Among the various attractive features of silver nanoparticles, there is therapeutic tool that utilizes an induced therapy effect. Inanos, a manufacturing company from Korea, was one of the companies to commercialize these silver nanoparticle-coated invasive electrodes. A single pack of this Inanos product contains eight silver nanoparticle-coated invasive electrodes (0.30 mm × 40 mm), as shown in Figure S1. As claimed, this silver nanoparticle-coated electrode has excellent antibacterial, sterilization, deodorization, and functional characteristics. The patent discussed the capability of their product in quickly relieving pain and breaking down body fat. The company received a Korean patent in 2005 and registered its discovery as a silver nanoparticle-coated invasive electrode [28].
As a research group with great interest in nanotechnology and its application field, we were intrigued by the effect of silver nanoparticles in electrocatalysts and inducing therapy. In addition, the commercialized Inanos silver nanoparticle-coated invasive electrode (Inanos-Ag-IE) was manufactured through a plasma coating process [28]. However, it has a complex process and high-cost problems, so it needs to be improved. In this research, we fabricated a silver nanoparticle-coated conventional electrode (Ag-CE) using electrochemical deposition, which has a simple process and low-cost technique than plasma coating. In addition, by analyzing the surface morphology, element composition and HER performance of each electrode sample, we discuss a stable surface technology for HER cathodic electrodes.

2. Results and Discussion

Figure 1 shows the surface morphologies of the three types of electrodes analyzed in this manuscript. Figure 1a shows a scanning electron microscope (SEM) image of the surface of the as-obtained conventional electrode (CE). We used CE to compare the surface morphology of the commercialized Inano-Ag-IE, as shown in Figure 1b. In Figure S2, Inanos produced their patented product, Inano-Ag-IE, and presented 1–5 µm optimized coating thickness through SEM analysis [28]. However, after purchasing Inano-Ag-IE products, we analyzed them with SEM, and it was found that the surface morphology of Inano-Ag-IE is similar to CE with no identifiable silver nanoparticles on the Inanos product surface. Additionally, we compared the surface morphology of Inano-Ag-IE with the electrodeposited silver nanoparticle-coating on the conventional electrode (Ag-CE). In Figure 1c, the lighter colored area on the surface of the Ag-CE sample is due to the silver coating. At a higher magnification, this silver coating on the electrode observed that it was made up of silver nanoparticles (Figure 1d). Compared to the commercialized Inano-Ag-IE, the silver coating on the Ag-CE is more evident.

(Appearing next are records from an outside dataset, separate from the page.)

/-- The checks of R206 in their order: status and failing index of the first failure. -/
def Part.writeRefusal (p : Part) (page : Nat) (ws : Writes) : Option (Status × Nat) :=
  match firstRefusal (fun i _ => if badIndex page i then some .range else none) ws with
  | some e => some e
  | none =>
    match firstRefusal (fun i v => if valueInRange page i v then none else some .range) ws with
    | some e => some e
    | none =>
      match firstRefusal (fun i _ => if requestIndex page i then some .interlock else none) ws with
      | some e => some e
      | none =>
        match firstRefusal (fun i _ => p.classRefusal page i) ws with
        | some e => some e
        | none => breakRefusal ws (crossBreaks p.params (p.params.written page ws) page ws)

/-! ### Application (R206, R10, R20) -/

/-- One value is applied: a PERIOD value goes to its pending slot (R10), any other to the page. -/
def Part.applyValue (p : Part) (page : Nat) (w : Nat × Word) : Part :=
  match page, w.1 with
  | 1, 3 => p.setBank .A { p.bank .A with pendingGain := some w.2.toNat }
  | 1, 4 => p.setBank .B { p.bank .B with pendingGain := some w.2.toNat }
  | 1, 5 => p.setBank .A { p.bank .A with pendingEff := some w.2.toNat }
  | 1, 6 => p.setBank .B { p.bank .B with pendingEff := some w.2.toNat }
  | _, idx => { p with params := p.params.set page idx w.2 }

/-- The chemistry that a value of page 1 index 0 names (R19). -/
def chemistryOf (v : Word) : Chemistry := if v = 0 then .lead else .lithium

/-- The defaults that a change of chemistry brings before the other values: full voltages, pending efficiencies and undervoltage
cuts (R20, R76). -/
def Part.chemistryDefaults (p : Part) (page : Nat) (ws : Writes) : Part :=
  match page, ws.lookup 0 with
  | 1, some v =>
    let c := chemistryOf v
    if c = p.params.chemistry then p
    else
      let fv := BitVec.ofNat 16 (defaultFullVoltage c)
      let cut := BitVec.ofNat 16 (defaultCut c)
      let ps := (((p.params.set 1 7 fv).set 1 8 fv).set 4 9 cut).set 4 10 cut
      let q := { p with params := ps }
      let q := q.setBank .A { q.bank .A with pendingEff := some (defaultEfficiency c) }
      q.setBank .B { q.bank .B with pendingEff := some (defaultEfficiency c) }
  | _, _ => p

/-! ### Consequences -/

/-- Page 1: a changed chemistry reaches CHG (R34, R35), then a changed capacity rescales its bank (R21), in this order (log 45). -/
def Part.afterPage1 (p : Part) (old : Pages) : Part :=
  let q := if p.params.chemistry = old.chemistry then p else p.inhibitJudge.padJudge
  let q := if q.params.capacity .A = old.capacity .A then q else q.capacityChanged .A (old.fullContent .A)
  if q.params.capacity .B = old.capacity .B then q else q.capacityChanged .B (old.fullContent .B)

/-- Page 2: the charge minimum (R39). -/
def Part.afterPage2 (p : Part) (ws : Writes) : Part := if touches ws 1 1 then p.inhibitJudge.padJudge else p

/-- The configured class of a load that becomes the battery pad defaults to 2 where the write names no class for it and it stands
at the 3 of the load table (R35, R75; log 43). -/
def Part.padClassDefault (p : Part) (old : Pages) (ws : Writes) : Part :=
  match p.params.loadWith .battPad with
  | some l =>
    if old.role l ≠ .battPad ∧ p.params.loadClass l = 3 ∧ touches ws (6 * l.val) (6 * l.val) = false then
      { p with params := p.params.set 3 (6 * l.val) 2 }
    else p
  | none => p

Thus, the silver nanoparticle coating on the electrode obtained from Inanos is not identifiable through SEM analysis.
Since the silver coating was not evident through SEM analysis, EDS analysis was performed to confirm the presence of silver on the surface of the electrodes. Comparison of elemental analysis spectra shows the similarity among the CE electrode body and handle (Figure 2a,b), and Inano-Ag-IE electrode body (Figure 2c), wherein both have no silver element detected. However, upon analysis of the Inano-Ag-CE handle, traces of the silver nanoparticles were detected, as shown in Figure S3d. Meanwhile, energy-dispersive X-ray spectroscopy (EDS) data for the Ag-CE electrode body confirms the presence of silver on the surface of the electrode coated through electrodeposition (Figure 2e,f). Though small in quantity, the silver coating is still confirmed in the Ag-CE body since the uncoated CE body does not have any traces of silver.
Table 1 lists the main elements detected by EDS from the electrode body and handle (Figure S3) of CE, Inano-Ag-IE, and Ag-CE samples. The majority of elements listed are the alloy components of the stainless steel electrode, i.e., Fe, C, Cr, Ni, and O. However, it is notable that the Inano-Ag-IE body has a more detectable silicon component compared to the other samples (Figure 2c and Table 1). This is assumed because of the structure of the silver coating, which is a combination of silver (Ag) and silica (SiO2), as explained in the patent document (Figure S4).
To confirm the electrochemical catalytic activity for HER of each sample, the analysis was performed through linear sweep voltammetry (LSV). LSV under negative potential in KOH electrolyte is a well-known technique for evaluating HER electrocatalytic activity [16,29,30]. CE, Ag-CE, and Inano-Ag-IE were measured by linear sweep voltammetry in 1M KOH (Figure 3a). As a result, the Ag-CE sample shows the highest cathodic current density in comparison to other samples. On the other hand, Inano-Ag-IE has a lower current density compared to Ag-CE. In addition, in the stability through chronopotentiometry (CP), overpotential changes of CE, Ag-CE, and Inanos-Ag-IE were 17.1%, 14.6%, and 22.0% compared to the initial values (Figure 3b). These results are influenced by the presence or absence of silver nanoparticles on the surface of each stainless steel-based electrode sample.
From the above results, we were unable to detect the silver nanoparticles on the surface of the Inano-Ag-IE electrode body and could not confirm the characteristics of the electrode claimed in the patent [28]. Moreover, it is difficult to credit the patent for the electrodeposition technology of invasive electrodes through plasma coating that they proposed. However, the electrodeposition technique can be made more easily than the plasma coating proposed in the patent. It confirmed that silver nanoparticles are evenly distributed on the surface of the stainless steel electrode through SEM analysis in Figure 1c. In addition, the high activity and conductivity of silver nanoparticles can complement the disadvantages of stainless steel materials and, at the same time, have a high surface area [22,31,32]. As a result, it shows high HER activity and stability during the electrocatalytic reaction than conventional stainless steel electrodes.

3. Materials and Methods

3.1. Preparation of Commercialized Silver Nanoparticle-Coated Invasive Electrodes from Inanos (Inano-Ag-IE)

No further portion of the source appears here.